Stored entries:
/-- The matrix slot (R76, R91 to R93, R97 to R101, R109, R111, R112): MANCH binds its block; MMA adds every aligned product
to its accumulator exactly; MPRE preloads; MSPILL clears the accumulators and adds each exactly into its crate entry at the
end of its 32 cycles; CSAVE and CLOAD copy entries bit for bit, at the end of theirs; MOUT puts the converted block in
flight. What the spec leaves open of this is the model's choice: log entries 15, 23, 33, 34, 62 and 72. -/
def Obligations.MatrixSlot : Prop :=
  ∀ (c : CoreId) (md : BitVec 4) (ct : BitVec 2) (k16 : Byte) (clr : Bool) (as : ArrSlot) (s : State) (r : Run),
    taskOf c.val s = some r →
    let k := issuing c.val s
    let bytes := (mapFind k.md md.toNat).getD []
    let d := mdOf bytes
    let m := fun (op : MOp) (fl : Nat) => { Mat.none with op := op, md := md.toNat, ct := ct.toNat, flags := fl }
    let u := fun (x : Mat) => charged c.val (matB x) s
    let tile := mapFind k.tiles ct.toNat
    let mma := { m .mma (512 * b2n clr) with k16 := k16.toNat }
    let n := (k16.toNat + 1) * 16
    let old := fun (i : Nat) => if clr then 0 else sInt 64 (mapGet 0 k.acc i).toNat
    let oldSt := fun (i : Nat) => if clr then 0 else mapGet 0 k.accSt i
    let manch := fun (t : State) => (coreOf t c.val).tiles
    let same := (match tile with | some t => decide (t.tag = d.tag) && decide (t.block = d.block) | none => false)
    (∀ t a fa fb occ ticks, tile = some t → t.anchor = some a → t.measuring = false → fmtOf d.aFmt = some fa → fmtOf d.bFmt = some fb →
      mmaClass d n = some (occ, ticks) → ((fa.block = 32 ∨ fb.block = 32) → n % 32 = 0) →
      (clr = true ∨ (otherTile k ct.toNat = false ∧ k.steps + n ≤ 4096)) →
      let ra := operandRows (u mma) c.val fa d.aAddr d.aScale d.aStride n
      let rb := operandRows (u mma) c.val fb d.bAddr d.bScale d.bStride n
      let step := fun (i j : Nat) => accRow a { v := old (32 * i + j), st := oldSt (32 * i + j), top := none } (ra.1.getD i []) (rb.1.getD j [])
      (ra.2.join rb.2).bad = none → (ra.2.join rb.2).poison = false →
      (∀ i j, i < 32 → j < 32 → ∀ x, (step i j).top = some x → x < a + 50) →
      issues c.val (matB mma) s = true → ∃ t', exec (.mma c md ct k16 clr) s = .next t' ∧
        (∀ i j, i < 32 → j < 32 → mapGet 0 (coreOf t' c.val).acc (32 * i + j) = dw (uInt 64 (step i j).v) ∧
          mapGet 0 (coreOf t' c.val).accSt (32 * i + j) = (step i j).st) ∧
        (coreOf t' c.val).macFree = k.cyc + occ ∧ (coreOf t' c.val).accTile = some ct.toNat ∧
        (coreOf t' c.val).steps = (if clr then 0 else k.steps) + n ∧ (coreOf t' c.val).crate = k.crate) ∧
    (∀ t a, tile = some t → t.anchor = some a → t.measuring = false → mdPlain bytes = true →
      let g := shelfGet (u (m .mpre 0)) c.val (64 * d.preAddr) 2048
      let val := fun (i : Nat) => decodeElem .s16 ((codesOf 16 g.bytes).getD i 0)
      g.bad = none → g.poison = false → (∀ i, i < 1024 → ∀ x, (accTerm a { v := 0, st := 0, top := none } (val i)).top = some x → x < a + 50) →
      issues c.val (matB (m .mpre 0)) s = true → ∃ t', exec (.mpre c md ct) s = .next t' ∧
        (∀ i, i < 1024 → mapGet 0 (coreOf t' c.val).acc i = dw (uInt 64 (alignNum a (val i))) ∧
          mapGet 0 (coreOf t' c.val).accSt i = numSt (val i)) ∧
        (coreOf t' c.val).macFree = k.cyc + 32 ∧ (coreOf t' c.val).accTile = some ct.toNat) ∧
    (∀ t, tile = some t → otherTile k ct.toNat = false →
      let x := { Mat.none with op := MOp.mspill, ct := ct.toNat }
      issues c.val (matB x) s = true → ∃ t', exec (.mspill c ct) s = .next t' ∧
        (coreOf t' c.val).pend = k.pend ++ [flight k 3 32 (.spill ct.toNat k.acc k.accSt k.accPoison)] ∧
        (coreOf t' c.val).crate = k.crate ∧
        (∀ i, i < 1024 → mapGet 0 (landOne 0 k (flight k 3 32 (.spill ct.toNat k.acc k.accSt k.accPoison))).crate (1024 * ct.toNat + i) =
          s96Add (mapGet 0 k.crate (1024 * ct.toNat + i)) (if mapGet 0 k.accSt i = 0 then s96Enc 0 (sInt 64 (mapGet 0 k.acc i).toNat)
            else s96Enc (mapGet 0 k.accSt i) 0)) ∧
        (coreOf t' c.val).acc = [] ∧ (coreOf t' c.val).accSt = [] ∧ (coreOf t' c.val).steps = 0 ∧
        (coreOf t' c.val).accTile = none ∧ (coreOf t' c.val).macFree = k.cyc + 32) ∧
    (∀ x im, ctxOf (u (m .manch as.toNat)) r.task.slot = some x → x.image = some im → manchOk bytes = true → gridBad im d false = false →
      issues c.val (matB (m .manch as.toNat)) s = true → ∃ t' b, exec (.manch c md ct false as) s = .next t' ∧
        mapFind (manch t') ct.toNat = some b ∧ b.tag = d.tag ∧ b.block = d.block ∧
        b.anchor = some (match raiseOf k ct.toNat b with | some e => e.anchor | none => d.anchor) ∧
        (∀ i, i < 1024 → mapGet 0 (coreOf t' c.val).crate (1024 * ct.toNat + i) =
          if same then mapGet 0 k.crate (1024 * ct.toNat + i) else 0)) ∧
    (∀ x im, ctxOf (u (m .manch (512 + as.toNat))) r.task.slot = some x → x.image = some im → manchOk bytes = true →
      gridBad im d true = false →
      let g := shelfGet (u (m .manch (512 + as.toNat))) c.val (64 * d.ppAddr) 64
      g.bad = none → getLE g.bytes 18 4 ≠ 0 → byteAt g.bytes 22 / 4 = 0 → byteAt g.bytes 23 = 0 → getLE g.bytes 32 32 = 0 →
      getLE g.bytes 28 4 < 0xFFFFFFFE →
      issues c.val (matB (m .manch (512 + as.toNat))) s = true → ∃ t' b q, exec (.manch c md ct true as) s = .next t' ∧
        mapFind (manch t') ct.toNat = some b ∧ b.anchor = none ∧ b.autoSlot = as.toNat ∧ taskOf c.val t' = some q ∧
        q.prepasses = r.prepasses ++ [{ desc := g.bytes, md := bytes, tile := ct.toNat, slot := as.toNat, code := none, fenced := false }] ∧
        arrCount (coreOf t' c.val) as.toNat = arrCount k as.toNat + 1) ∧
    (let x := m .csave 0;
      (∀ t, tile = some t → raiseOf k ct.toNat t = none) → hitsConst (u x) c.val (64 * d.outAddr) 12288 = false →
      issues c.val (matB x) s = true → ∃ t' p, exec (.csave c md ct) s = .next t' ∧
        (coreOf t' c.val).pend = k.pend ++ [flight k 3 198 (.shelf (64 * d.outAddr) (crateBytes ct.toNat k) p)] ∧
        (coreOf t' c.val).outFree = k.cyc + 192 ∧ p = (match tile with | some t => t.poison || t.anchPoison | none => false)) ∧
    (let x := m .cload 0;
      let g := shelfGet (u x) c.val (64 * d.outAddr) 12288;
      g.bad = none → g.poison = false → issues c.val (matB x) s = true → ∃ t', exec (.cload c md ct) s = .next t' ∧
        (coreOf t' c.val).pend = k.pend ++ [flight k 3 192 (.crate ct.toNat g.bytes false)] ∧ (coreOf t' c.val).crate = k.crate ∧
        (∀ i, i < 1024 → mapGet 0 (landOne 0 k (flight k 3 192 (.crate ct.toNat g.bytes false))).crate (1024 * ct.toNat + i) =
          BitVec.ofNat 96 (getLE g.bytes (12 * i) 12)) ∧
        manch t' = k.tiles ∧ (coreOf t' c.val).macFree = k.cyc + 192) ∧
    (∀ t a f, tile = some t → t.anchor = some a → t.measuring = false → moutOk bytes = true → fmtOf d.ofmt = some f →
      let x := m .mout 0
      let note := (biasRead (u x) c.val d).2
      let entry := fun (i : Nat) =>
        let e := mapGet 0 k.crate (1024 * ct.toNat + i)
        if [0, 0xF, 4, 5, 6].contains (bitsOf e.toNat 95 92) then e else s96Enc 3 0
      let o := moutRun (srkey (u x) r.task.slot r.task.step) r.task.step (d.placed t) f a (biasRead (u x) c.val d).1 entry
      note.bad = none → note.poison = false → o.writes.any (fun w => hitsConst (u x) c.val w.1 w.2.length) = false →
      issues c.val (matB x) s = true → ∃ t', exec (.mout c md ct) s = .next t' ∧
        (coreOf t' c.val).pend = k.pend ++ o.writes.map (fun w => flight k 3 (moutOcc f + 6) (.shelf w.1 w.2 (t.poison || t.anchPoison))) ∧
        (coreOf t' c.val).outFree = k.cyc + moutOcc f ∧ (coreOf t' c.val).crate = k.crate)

* * *

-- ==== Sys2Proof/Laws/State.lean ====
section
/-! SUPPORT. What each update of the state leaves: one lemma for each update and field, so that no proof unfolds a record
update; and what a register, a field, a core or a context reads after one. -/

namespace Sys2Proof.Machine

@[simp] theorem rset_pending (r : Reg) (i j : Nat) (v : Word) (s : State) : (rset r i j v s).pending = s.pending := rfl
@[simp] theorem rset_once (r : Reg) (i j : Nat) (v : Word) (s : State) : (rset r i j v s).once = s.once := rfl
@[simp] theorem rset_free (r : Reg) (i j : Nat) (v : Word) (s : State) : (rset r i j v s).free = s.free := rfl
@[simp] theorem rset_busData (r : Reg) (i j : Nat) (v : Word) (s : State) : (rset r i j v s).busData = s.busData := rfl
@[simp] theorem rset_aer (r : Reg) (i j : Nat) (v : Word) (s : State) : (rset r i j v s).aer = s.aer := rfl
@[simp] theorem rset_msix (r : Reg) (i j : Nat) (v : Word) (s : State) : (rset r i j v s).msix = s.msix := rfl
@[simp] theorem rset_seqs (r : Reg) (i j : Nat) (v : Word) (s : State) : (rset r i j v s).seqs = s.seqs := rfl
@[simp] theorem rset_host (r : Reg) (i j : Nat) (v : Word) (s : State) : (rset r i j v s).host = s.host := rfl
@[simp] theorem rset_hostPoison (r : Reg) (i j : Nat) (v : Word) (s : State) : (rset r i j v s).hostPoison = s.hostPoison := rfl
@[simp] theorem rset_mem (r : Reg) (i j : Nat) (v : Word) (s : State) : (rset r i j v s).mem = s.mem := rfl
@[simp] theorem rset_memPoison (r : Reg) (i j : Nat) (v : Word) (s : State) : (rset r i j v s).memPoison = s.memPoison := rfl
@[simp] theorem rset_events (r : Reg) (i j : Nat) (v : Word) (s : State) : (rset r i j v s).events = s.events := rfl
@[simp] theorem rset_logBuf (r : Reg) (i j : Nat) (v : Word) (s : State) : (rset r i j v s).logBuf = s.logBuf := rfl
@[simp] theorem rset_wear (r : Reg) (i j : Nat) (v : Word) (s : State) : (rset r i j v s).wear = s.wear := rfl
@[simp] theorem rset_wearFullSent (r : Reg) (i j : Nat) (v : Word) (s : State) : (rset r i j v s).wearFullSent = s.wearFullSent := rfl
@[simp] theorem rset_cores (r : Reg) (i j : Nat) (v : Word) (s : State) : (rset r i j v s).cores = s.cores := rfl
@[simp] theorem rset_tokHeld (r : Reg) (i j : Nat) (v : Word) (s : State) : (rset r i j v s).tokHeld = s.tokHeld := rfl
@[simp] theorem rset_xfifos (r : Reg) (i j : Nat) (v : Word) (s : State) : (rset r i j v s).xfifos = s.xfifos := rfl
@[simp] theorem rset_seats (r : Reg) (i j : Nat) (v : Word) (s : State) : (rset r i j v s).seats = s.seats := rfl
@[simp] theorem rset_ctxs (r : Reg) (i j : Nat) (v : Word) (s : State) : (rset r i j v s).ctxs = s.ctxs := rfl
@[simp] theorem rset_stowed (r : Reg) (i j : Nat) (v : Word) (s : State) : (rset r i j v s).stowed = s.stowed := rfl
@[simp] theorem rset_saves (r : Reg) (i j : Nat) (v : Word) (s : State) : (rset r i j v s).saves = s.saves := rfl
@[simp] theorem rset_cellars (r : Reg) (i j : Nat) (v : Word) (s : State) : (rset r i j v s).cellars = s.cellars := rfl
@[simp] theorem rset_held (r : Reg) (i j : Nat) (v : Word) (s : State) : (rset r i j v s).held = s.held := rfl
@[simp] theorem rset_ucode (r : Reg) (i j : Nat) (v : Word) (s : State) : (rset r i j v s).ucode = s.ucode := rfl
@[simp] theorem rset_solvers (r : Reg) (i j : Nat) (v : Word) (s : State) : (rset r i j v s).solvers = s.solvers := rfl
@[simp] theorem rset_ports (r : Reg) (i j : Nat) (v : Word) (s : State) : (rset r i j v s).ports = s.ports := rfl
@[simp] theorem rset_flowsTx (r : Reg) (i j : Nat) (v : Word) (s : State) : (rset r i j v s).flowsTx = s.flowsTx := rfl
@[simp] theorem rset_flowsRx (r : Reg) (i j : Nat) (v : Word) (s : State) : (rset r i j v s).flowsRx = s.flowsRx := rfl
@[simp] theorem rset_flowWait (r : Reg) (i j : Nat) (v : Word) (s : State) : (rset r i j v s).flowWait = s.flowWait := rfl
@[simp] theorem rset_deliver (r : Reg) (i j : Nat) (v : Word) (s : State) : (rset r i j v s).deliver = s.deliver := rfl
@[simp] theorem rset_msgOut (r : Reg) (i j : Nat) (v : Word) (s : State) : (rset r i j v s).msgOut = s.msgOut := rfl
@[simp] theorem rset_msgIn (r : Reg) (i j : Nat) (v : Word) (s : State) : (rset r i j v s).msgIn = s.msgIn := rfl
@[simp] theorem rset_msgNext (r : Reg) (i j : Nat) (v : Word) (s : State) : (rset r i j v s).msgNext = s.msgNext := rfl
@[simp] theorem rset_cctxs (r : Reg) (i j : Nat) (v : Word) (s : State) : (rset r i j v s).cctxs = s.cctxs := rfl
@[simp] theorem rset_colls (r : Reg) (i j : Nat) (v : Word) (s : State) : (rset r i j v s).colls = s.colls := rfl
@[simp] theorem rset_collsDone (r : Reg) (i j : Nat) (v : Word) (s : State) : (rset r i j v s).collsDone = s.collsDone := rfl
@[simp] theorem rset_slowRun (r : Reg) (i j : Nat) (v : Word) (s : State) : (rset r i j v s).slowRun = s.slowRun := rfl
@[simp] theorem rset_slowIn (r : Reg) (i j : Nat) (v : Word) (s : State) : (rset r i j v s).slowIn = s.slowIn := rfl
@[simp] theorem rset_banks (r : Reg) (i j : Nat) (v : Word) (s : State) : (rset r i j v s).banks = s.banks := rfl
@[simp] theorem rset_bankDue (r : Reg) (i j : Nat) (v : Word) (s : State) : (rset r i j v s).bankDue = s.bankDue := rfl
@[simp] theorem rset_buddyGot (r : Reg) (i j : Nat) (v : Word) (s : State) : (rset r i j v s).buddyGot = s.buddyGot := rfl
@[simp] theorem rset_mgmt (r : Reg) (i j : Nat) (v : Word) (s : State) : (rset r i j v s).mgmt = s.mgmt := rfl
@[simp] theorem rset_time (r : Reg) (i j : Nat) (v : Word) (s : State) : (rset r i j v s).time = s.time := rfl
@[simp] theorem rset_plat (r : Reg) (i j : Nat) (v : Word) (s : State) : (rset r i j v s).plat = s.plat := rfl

Work task
Look above for the line with "every aligned product" and the line with "(step i j).v) ∧". Retype those two lines and every line between them exactly, adding nothing.

Answer to the exercise
/-- The matrix slot (R76, R91 to R93, R97 to R101, R109, R111, R112): MANCH binds its block; MMA adds every aligned product
to its accumulator exactly; MPRE preloads; MSPILL clears the accumulators and adds each exactly into its crate entry at the
end of its 32 cycles; CSAVE and CLOAD copy entries bit for bit, at the end of theirs; MOUT puts the converted block in
flight. What the spec leaves open of this is the model's choice: log entries 15, 23, 33, 34, 62 and 72. -/
def Obligations.MatrixSlot : Prop :=
  ∀ (c : CoreId) (md : BitVec 4) (ct : BitVec 2) (k16 : Byte) (clr : Bool) (as : ArrSlot) (s : State) (r : Run),
    taskOf c.val s = some r →
    let k := issuing c.val s
    let bytes := (mapFind k.md md.toNat).getD []
    let d := mdOf bytes
    let m := fun (op : MOp) (fl : Nat) => { Mat.none with op := op, md := md.toNat, ct := ct.toNat, flags := fl }
    let u := fun (x : Mat) => charged c.val (matB x) s
    let tile := mapFind k.tiles ct.toNat
    let mma := { m .mma (512 * b2n clr) with k16 := k16.toNat }
    let n := (k16.toNat + 1) * 16
    let old := fun (i : Nat) => if clr then 0 else sInt 64 (mapGet 0 k.acc i).toNat
    let oldSt := fun (i : Nat) => if clr then 0 else mapGet 0 k.accSt i
    let manch := fun (t : State) => (coreOf t c.val).tiles
    let same := (match tile with | some t => decide (t.tag = d.tag) && decide (t.block = d.block) | none => false)
    (∀ t a fa fb occ ticks, tile = some t → t.anchor = some a → t.measuring = false → fmtOf d.aFmt = some fa → fmtOf d.bFmt = some fb →
      mmaClass d n = some (occ, ticks) → ((fa.block = 32 ∨ fb.block = 32) → n % 32 = 0) →
      (clr = true ∨ (otherTile k ct.toNat = false ∧ k.steps + n ≤ 4096)) →
      let ra := operandRows (u mma) c.val fa d.aAddr d.aScale d.aStride n
      let rb := operandRows (u mma) c.val fb d.bAddr d.bScale d.bStride n
      let step := fun (i j : Nat) => accRow a { v := old (32 * i + j), st := oldSt (32 * i + j), top := none } (ra.1.getD i []) (rb.1.getD j [])
      (ra.2.join rb.2).bad = none → (ra.2.join rb.2).poison = false →
      (∀ i j, i < 32 → j < 32 → ∀ x, (step i j).top = some x → x < a + 50) →
      issues c.val (matB mma) s = true → ∃ t', exec (.mma c md ct k16 clr) s = .next t' ∧
        (∀ i j, i < 32 → j < 32 → mapGet 0 (coreOf t' c.val).acc (32 * i + j) = dw (uInt 64 (step i j).v) ∧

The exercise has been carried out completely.